* _YOUR GOAL_
Only a number is wanted here: how many lines in the records below contain the string "fpCode".

(Saved entries)
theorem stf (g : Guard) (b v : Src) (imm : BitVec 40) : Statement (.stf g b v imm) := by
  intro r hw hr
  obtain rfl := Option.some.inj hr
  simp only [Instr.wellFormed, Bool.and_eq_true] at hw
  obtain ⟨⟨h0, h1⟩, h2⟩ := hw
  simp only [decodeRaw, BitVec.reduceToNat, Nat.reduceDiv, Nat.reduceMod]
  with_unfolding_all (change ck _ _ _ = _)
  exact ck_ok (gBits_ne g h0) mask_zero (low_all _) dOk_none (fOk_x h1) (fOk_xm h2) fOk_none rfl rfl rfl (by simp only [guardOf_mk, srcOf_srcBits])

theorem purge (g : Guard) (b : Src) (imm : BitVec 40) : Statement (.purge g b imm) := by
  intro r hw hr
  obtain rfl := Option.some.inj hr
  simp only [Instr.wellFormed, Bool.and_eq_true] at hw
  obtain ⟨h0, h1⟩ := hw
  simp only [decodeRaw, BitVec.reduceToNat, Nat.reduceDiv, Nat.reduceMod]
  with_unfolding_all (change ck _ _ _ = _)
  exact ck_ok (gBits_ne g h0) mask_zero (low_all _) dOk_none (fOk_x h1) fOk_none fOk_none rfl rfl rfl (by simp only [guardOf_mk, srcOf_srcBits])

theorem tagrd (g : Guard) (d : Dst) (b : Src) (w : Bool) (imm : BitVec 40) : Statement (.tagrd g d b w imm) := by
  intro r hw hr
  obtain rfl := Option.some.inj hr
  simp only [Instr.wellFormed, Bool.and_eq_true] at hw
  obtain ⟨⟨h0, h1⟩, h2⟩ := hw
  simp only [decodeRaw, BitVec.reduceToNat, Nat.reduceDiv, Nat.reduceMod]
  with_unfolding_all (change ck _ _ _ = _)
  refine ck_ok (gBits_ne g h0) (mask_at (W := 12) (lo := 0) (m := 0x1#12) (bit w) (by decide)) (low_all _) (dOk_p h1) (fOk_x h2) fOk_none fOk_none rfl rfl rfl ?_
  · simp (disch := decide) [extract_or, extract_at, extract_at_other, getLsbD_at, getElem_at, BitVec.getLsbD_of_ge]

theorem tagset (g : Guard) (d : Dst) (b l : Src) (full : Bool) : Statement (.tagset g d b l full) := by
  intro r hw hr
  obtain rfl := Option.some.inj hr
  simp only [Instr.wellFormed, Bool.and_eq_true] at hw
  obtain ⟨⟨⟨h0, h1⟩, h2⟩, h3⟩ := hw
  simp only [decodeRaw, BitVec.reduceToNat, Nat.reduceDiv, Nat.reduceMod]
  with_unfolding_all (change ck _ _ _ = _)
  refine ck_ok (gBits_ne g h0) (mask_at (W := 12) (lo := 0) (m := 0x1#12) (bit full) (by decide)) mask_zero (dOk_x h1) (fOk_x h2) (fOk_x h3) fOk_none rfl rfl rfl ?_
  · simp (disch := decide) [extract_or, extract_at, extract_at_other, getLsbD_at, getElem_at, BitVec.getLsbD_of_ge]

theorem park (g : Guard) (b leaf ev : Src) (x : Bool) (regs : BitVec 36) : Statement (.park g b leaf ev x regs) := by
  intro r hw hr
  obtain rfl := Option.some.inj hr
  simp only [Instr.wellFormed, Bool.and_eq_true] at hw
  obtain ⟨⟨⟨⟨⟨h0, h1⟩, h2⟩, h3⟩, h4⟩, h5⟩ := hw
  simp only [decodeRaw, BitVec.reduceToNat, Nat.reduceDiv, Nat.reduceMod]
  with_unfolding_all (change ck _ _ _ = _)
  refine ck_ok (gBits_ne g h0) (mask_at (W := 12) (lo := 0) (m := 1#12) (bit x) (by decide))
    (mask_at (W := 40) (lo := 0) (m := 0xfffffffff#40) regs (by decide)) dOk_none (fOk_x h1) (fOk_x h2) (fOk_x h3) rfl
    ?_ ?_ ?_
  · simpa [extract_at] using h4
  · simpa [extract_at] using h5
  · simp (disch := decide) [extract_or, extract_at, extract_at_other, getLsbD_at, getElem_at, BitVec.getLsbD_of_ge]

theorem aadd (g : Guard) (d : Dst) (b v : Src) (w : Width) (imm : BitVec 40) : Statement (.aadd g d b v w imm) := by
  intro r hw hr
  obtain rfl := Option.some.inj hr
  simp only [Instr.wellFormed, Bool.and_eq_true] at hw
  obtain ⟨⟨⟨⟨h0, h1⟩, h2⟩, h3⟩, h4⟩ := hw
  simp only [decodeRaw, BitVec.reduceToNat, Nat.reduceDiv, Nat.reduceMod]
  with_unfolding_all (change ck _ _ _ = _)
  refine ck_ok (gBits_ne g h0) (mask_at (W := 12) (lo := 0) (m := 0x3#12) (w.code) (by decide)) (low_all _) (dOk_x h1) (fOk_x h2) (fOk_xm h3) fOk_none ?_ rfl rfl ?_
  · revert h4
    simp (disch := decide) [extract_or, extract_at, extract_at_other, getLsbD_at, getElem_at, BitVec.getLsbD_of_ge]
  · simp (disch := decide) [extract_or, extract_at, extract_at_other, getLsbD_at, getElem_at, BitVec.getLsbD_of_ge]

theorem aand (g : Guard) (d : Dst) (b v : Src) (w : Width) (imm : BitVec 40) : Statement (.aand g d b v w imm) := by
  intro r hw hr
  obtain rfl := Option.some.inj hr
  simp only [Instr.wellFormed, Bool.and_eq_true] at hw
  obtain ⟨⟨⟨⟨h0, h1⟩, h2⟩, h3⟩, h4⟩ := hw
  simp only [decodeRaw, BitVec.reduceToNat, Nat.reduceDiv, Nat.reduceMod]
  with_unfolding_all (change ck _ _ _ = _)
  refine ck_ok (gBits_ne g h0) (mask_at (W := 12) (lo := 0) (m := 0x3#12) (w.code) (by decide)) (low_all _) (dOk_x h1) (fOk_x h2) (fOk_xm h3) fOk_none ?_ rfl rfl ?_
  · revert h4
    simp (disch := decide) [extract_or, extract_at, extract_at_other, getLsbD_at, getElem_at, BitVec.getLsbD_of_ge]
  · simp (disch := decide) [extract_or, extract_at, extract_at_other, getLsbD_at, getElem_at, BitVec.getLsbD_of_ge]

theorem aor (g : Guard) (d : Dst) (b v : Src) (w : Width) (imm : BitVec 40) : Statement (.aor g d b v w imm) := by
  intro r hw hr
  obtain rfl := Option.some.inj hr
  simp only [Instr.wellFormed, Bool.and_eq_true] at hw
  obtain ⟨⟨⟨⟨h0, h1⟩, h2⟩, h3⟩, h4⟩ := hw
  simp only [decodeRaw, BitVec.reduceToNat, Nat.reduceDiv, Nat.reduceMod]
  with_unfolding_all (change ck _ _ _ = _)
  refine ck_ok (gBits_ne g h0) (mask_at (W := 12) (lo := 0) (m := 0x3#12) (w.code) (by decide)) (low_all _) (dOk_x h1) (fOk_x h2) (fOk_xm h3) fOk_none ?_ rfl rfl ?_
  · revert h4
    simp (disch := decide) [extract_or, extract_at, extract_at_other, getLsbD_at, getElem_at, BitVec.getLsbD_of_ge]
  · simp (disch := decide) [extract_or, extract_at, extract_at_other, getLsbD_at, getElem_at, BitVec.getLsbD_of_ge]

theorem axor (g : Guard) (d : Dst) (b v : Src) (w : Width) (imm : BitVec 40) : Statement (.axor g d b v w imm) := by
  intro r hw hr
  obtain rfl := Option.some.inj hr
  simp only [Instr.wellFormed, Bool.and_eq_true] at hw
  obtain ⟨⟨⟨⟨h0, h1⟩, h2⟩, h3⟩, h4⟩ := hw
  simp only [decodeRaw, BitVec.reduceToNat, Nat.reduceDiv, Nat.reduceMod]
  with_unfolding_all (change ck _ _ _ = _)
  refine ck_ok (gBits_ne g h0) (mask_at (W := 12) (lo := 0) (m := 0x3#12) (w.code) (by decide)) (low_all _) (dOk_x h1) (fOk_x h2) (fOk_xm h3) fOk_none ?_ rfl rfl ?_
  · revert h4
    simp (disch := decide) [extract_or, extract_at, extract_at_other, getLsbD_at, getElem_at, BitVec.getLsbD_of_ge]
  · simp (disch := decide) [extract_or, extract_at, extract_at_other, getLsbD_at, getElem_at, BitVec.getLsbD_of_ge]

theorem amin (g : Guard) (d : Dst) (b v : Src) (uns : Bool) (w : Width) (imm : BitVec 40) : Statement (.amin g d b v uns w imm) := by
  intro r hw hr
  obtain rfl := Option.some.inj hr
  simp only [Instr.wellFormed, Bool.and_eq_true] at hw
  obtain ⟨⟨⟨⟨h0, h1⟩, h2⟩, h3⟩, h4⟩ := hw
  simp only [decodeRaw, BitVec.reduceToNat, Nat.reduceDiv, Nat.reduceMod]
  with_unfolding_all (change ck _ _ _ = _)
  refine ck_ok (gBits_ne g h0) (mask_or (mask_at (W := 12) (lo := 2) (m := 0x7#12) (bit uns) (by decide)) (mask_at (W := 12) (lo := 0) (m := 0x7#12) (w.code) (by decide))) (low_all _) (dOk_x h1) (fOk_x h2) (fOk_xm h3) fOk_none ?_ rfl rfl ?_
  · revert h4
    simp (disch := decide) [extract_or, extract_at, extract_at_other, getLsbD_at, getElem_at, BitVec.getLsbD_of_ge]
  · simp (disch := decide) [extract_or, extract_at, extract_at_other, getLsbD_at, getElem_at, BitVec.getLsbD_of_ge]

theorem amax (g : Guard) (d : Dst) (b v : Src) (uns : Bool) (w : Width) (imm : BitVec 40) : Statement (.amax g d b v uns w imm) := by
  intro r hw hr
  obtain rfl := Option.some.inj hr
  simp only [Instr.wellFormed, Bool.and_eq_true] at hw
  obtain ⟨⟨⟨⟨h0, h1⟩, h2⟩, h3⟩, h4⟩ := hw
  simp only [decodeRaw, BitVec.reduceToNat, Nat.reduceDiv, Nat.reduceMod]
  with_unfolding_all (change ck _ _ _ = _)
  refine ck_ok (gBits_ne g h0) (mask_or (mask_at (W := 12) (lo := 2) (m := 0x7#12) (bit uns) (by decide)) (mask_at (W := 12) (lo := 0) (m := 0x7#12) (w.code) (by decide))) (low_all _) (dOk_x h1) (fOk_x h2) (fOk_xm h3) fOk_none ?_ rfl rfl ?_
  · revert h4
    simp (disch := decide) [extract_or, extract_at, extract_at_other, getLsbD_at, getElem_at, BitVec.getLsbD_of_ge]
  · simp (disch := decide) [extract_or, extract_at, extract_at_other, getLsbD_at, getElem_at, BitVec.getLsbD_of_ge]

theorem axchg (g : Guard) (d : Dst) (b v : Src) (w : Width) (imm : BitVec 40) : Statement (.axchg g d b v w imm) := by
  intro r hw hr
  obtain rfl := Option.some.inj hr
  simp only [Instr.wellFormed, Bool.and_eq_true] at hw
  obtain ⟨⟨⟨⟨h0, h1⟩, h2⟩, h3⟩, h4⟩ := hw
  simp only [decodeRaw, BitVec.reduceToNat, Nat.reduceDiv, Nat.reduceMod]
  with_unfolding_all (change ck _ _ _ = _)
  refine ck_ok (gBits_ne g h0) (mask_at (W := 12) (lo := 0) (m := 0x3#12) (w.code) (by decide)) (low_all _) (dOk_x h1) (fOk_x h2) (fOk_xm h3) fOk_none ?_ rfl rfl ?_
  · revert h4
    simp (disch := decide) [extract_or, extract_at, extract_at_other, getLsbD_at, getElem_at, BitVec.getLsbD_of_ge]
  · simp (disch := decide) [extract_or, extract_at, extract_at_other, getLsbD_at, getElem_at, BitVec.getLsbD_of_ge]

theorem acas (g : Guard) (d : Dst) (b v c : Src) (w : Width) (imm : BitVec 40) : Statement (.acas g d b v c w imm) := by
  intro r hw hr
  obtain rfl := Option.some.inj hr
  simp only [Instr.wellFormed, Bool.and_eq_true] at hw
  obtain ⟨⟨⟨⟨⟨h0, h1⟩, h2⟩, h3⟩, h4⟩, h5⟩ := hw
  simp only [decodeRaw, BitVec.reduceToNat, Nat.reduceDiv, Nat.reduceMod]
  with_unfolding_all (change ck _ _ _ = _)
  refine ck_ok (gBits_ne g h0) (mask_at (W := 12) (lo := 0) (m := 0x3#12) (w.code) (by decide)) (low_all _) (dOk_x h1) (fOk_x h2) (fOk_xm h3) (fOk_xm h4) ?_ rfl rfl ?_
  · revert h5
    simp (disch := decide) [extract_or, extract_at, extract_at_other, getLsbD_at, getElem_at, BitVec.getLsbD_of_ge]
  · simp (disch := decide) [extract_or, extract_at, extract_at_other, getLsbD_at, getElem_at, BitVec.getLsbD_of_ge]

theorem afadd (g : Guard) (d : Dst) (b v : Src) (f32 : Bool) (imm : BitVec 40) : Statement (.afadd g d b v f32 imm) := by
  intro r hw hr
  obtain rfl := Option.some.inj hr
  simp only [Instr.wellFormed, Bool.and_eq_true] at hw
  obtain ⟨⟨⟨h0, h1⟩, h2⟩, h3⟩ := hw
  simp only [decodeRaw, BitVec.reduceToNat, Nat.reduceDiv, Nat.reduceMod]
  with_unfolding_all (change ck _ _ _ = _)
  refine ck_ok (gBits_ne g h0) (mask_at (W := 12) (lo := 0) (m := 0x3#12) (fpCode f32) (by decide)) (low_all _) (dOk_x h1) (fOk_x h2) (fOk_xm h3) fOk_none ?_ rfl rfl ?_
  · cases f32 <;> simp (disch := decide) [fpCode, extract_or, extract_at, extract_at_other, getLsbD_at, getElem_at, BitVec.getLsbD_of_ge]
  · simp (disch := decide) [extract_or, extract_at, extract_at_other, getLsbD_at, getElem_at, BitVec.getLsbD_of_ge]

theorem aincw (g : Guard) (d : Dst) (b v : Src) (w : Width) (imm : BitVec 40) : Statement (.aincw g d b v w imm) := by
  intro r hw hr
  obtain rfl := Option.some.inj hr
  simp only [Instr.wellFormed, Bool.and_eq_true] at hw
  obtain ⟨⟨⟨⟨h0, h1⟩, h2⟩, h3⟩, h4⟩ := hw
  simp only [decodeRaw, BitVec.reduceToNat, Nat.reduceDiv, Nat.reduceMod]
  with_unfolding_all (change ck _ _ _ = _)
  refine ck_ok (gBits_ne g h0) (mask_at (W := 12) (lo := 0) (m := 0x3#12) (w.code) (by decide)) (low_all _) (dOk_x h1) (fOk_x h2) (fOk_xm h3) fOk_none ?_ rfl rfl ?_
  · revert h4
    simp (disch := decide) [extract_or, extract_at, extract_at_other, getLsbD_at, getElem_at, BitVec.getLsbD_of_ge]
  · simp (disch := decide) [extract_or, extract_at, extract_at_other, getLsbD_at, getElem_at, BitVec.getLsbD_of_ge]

* _ANSWER BOX_
2